*Directions:* Please give back only the lines below from the one containing "structure Recorder where" to the one containing "linkCopy : Vector LinkState 8", each repeated word for word, both ends included.

*Supplied records:*
-------------------------
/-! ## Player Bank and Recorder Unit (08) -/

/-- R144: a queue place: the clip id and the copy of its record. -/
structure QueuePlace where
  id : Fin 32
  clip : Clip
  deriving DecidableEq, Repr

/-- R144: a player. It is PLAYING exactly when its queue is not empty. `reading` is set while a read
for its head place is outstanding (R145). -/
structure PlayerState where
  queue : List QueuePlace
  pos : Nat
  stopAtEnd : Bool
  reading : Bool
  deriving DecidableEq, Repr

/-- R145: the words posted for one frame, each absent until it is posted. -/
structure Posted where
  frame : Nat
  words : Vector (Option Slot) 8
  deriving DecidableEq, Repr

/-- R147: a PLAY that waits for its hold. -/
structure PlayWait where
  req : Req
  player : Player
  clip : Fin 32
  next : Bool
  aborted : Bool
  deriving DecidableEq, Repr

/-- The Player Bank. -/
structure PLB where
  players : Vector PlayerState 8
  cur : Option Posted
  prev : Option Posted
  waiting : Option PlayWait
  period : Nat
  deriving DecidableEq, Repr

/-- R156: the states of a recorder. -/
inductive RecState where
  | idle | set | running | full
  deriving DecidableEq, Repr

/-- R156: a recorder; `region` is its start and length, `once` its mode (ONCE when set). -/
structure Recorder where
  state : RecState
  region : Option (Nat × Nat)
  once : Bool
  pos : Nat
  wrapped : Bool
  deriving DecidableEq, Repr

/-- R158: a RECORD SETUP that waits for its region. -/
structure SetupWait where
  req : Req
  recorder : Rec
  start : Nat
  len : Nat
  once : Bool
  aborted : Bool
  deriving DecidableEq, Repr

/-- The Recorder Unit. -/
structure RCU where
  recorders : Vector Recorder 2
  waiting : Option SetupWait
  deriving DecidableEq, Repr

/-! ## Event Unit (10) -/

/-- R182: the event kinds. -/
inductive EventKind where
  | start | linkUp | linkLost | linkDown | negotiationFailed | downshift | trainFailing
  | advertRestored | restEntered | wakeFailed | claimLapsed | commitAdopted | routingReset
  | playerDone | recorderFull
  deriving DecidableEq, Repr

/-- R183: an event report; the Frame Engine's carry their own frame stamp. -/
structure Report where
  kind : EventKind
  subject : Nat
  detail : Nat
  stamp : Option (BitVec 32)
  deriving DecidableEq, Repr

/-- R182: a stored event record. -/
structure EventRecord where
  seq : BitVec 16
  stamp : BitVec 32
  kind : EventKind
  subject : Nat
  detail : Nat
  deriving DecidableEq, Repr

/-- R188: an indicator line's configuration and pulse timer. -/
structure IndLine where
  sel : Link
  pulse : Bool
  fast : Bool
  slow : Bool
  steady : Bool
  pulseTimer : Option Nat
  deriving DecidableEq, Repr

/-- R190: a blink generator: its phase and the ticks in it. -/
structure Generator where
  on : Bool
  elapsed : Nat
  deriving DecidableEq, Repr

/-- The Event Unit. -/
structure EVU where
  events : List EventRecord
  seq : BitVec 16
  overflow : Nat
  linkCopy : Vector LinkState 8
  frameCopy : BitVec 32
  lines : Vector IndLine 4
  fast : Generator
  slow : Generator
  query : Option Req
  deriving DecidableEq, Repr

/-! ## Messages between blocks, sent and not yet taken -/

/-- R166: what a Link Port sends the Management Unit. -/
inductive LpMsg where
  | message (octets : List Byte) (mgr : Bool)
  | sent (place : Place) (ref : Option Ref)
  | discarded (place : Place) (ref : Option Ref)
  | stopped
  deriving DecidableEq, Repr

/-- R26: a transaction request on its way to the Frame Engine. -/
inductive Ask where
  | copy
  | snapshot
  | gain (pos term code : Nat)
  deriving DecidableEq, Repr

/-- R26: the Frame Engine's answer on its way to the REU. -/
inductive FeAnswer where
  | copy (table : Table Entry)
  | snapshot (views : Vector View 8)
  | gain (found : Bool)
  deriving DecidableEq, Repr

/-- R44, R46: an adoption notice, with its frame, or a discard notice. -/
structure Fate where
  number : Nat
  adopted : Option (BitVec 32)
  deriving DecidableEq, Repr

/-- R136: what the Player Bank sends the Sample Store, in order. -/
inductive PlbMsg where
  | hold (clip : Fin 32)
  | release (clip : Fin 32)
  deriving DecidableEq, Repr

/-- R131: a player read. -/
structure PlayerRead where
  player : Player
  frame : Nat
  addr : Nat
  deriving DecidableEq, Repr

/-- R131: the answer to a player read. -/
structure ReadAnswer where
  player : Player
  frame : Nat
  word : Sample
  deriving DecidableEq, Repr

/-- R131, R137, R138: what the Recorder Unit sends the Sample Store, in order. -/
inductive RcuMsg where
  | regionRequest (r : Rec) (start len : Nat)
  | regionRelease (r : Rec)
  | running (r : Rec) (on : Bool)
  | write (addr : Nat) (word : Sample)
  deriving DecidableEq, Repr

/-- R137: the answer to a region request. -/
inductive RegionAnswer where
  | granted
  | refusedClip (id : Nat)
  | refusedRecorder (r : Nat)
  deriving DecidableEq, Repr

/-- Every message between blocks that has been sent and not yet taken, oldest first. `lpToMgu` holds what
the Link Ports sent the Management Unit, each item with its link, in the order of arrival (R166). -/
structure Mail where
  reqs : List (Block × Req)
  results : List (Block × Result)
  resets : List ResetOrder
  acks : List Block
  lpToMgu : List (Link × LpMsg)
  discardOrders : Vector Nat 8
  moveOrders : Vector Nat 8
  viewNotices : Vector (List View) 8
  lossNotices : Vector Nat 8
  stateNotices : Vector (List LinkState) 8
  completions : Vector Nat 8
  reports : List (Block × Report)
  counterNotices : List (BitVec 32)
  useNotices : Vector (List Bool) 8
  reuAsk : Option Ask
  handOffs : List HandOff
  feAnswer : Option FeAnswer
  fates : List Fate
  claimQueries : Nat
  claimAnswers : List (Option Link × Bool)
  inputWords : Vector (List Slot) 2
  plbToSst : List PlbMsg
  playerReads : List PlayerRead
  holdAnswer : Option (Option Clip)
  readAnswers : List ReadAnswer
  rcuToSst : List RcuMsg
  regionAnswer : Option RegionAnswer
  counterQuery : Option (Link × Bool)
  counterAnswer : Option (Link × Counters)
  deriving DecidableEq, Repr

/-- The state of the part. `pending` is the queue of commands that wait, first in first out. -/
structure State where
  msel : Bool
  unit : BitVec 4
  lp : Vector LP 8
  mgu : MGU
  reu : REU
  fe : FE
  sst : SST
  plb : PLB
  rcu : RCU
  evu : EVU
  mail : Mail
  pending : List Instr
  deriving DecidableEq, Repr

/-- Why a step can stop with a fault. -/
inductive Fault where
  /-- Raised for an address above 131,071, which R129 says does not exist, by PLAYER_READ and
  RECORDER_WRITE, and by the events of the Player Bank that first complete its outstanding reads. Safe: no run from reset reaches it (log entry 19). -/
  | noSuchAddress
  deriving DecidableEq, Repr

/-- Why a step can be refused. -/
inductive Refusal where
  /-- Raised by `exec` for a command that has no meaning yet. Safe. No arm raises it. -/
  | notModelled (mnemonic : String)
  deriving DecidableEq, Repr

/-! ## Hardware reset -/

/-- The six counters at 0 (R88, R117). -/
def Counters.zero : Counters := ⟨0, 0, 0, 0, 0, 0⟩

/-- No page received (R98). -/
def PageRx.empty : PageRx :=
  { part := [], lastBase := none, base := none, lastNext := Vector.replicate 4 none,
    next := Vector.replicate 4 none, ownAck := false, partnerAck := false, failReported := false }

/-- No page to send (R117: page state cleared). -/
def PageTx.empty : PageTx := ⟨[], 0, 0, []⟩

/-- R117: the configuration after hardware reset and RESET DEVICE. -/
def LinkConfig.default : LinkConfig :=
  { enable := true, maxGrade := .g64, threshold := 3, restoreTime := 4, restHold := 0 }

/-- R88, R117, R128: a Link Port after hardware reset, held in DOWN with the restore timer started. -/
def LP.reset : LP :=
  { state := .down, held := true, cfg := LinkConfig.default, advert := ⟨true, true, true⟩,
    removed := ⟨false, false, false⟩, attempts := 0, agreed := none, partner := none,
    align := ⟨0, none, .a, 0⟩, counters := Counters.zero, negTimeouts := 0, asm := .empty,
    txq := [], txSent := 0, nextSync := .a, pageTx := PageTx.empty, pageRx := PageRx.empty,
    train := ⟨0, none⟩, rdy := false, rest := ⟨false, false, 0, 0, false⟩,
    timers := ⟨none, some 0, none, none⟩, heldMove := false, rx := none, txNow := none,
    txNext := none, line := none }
-------------------------
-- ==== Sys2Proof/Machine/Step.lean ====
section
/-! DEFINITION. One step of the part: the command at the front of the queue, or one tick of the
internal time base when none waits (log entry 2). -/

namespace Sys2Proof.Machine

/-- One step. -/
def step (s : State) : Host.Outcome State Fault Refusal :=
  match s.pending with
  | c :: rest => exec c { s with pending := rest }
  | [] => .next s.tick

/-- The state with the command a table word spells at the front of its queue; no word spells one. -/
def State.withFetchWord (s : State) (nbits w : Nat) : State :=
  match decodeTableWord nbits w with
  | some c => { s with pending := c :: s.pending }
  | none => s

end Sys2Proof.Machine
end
-------------------------
*Task output:*
structure Recorder where
  state : RecState
  region : Option (Nat × Nat)
  once : Bool
  pos : Nat
  wrapped : Bool
  deriving DecidableEq, Repr

/-- R158: a RECORD SETUP that waits for its region. -/
structure SetupWait where
  req : Req
  recorder : Rec
  start : Nat
  len : Nat
  once : Bool
  aborted : Bool
  deriving DecidableEq, Repr

/-- The Recorder Unit. -/
structure RCU where
  recorders : Vector Recorder 2
  waiting : Option SetupWait
  deriving DecidableEq, Repr

/-! ## Event Unit (10) -/

/-- R182: the event kinds. -/
inductive EventKind where
  | start | linkUp | linkLost | linkDown | negotiationFailed | downshift | trainFailing
  | advertRestored | restEntered | wakeFailed | claimLapsed | commitAdopted | routingReset
  | playerDone | recorderFull
  deriving DecidableEq, Repr

/-- R183: an event report; the Frame Engine's carry their own frame stamp. -/
structure Report where
  kind : EventKind
  subject : Nat
  detail : Nat
  stamp : Option (BitVec 32)
  deriving DecidableEq, Repr

/-- R182: a stored event record. -/
structure EventRecord where
  seq : BitVec 16
  stamp : BitVec 32
  kind : EventKind
  subject : Nat
  detail : Nat
  deriving DecidableEq, Repr

/-- R188: an indicator line's configuration and pulse timer. -/
structure IndLine where
  sel : Link
  pulse : Bool
  fast : Bool
  slow : Bool
  steady : Bool
  pulseTimer : Option Nat
  deriving DecidableEq, Repr

/-- R190: a blink generator: its phase and the ticks in it. -/
structure Generator where
  on : Bool
  elapsed : Nat
  deriving DecidableEq, Repr

/-- The Event Unit. -/
structure EVU where
  events : List EventRecord
  seq : BitVec 16
  overflow : Nat
  linkCopy : Vector LinkState 8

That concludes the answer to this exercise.